Sen ne diyorsun?
2020’ye girerken… Bak, şu çocuk, kocaman bir boşluğa bakıyor, sen ne diyorsun? O boşluğun rengi yok, içi sıcak değil ve çıkacağı bir yer de yok. Sen ne diyorsun? Yoksa o boşluğu görmüyor musun?

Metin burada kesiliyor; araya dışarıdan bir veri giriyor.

-- ==== Sys2Proof/Machine/Reports.lean ====
section
/-! DEFINITION. The three reports of the report area (R124, R126, R160, 11.8), with 0 in every byte of a record that
chapter 11 does not name (R195). -/

namespace Sys2Proof.Machine

def fundsReportAddress : Nat := 0x0300
def accountsReportAddress : Nat := 0x0380
def spoiledReportAddress : Nat := 0x04E0

/-- An outstanding mark of the funds report (11.8). -/
def markFields (base : Nat) : Option Mark → List Field
  | none => [⟨base, 1, 0⟩]
  | some mark =>
    [⟨base, 1, 1⟩, ⟨base + 1, 1, mark.account⟩, ⟨base + 2, 4, mark.serial⟩, ⟨base + 6, 4, mark.amount⟩,
      ⟨base + 10, 2, mark.day⟩]

/-- The licence fields of the funds report (R126). -/
def licenceFields (base : Nat) : Option Licence → List Field
  | none => [⟨base, 1, 0⟩]
  | some licence =>
    [⟨base, 1, 1⟩, ⟨base + 0x02, 4, licence.meterId⟩, ⟨base + 0x06, 6, licence.maximumFunds⟩,
      ⟨base + 0x0C, 4, licence.perPieceCap⟩, ⟨base + 0x10, 2, licence.interval⟩]

/-- The sum of the spoiled entries' amounts (R126). -/
def spoiledSum (list : List SpoiledEntry) : Nat := (list.map SpoiledEntry.amount).sum

/-- The serials left (R115). -/
def State.serialsLeft (s : State) : Nat := largestSerial - s.items.pieceCount - s.holds.length

/-- The funds report (R126, 11.8). -/
def fundsReport (s : State) : List Field :=
  let base := fundsReportAddress
  let x := s.items
  [⟨base + 0x6C, 20, 0⟩] ++ licenceFields base x.licence
    ++ [⟨base + 0x01, 1, flagCode s.daysSince.isSome⟩, ⟨base + 0x12, 6, x.descending⟩, ⟨base + 0x18, 6, x.ascending⟩,
      ⟨base + 0x1E, 6, x.credit⟩, ⟨base + 0x24, 4, x.pieceCount⟩, ⟨base + 0x28, 6, x.periodMark⟩,
      ⟨base + 0x2E, 6, s.available⟩, ⟨base + 0x34, 2, s.holds.length⟩, ⟨base + 0x36, 4, holdsSum s.holds⟩,
      ⟨base + 0x3A, 4, s.serialsLeft⟩, ⟨base + 0x3E, 4, x.voucherSerial⟩, ⟨base + 0x42, 2, x.voucherDay⟩]
    ++ optionField (base + 0x44) 2 s.daysSince
    ++ [⟨base + 0x46, 1, noticeCode s.notice⟩, ⟨base + 0x47, 1, flagCode s.low⟩, ⟨base + 0x48, 6, x.alert⟩]
    ++ markFields (base + 0x4E) x.marks.a ++ markFields (base + 0x5A) x.marks.b
    ++ [⟨base + 0x66, 2, x.spoiled.length⟩, ⟨base + 0x68, 4, spoiledSum x.spoiled⟩]

/-- The kind of an accounts report (R124, 11.8). -/
inductive ReportKind where
  | read
  | close
  deriving DecidableEq, Repr

def ReportKind.code : ReportKind → Nat
  | .read => 1
  | .close => 2

/-- The account states as bits: bit n is set for account n OPEN (11.8). -/
def openBits : List Account → Nat → Nat
  | [], _ => 0
  | x :: xs, n => flagBit x.isOpen n + openBits xs (n + 1)

/-- The entries of the accounts report from an account on: usage total 6 and piece count 4 (11.8). -/
def accountFields (base : Nat) : List Account → List Field
  | [] => []
  | x :: xs => ⟨base, 6, x.usage⟩ :: ⟨base + 6, 4, x.pieces⟩ :: accountFields (base + 10) xs

/-- The accounts report (R124, 11.8). -/
def accountsReport (s : State) (kind : ReportKind) : List Field :=
  let base := accountsReportAddress
  let x := s.items
  [⟨base, 1, kind.code⟩, ⟨base + 1, 1, flagCode s.calendar.valid⟩, ⟨base + 2, 2, s.calendar.day⟩,
    ⟨base + 4, 2, s.calendar.minute⟩, ⟨base + 6, 6, x.ascending⟩, ⟨base + 12, 6, x.periodMark⟩,
    ⟨base + 18, 4, x.pieceCount - (x.accounts.map Account.pieces).sum⟩, ⟨base + 22, 4, openBits x.accounts 0⟩,
    ⟨base + 26, 2, 0⟩] ++ accountFields (base + 28) x.accounts

/-- A spoiled entry of the spoiled report: at +11 the lane in bit 7 and the cause in bits 3 to 0 (11.8), bits 6 to 4 written
0: the chapter names no value for them, and 0 is the model's choice (log entry 34). -/
def spoiledEntryFields (base : Nat) : List SpoiledEntry → List Field
  | [] => []
  | x :: xs =>
    ⟨base, 4, x.serial⟩ :: ⟨base + 4, 4, x.amount⟩ :: ⟨base + 8, 2, x.day⟩ :: ⟨base + 10, 1, x.account⟩
      :: ⟨base + 11, 1, 128 * laneCode x.lane + printResultCode x.cause⟩ :: spoiledEntryFields (base + 12) xs

/-- The spoiled report: the claimed entries, then the kept ones, in serial order (R160, 11.8). -/
def spoiledReport (s : State) (limit : Nat) : List Field :=
  let base := spoiledReportAddress
  let claimed := s.items.spoiled.filter (fun entry => decide (entry.serial ≤ limit))
  let kept := s.items.spoiled.filter (fun entry => decide (limit < entry.serial))
  [⟨base, 4, limit⟩, ⟨base + 4, 2, s.calendar.day⟩, ⟨base + 6, 2, s.calendar.minute⟩,
    ⟨base + 8, 1, flagCode s.calendar.valid⟩, ⟨base + 9, 1, claimed.length⟩, ⟨base + 10, 1, kept.length⟩,
    ⟨base + 11, 1, 0⟩] ++ spoiledEntryFields (base + 12) (claimed ++ kept)

end Sys2Proof.Machine
end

Görüyor da kabul mu etmiyorsun? Kim mi o çocuk? Yoksul, çaresiz, yetim, Suriyeli, Kırımlı, Diyarbakırlı, Doğu Türkistanlı, Samsunlu, Afrikalı, Bolivyalı dersem ne değişecek? Boşluğu doldurabilecek mi cevabım? Söz, boşluğu doldurabilir mi? Tecavüz mü etti mesela ona bazı hasis eller. Titrek, soğuk nefesler mi yaklaştı boynuna şehvetle. Orada, bir ağaç fidanı gibi gövdesine çivi çakılan sen olabilir miydin? Aç mı gezdi karnı içine çekilip günlerce? Kayıp mı oldu? Jandarmalar, köpekler, el fenerleri, kurtarma ekipleri bulamadılar mı onu? Ayakları bir çift pabuç, sırtı bir kat elbise görmedi mi? Kimden kopardılar onu bu yaşta?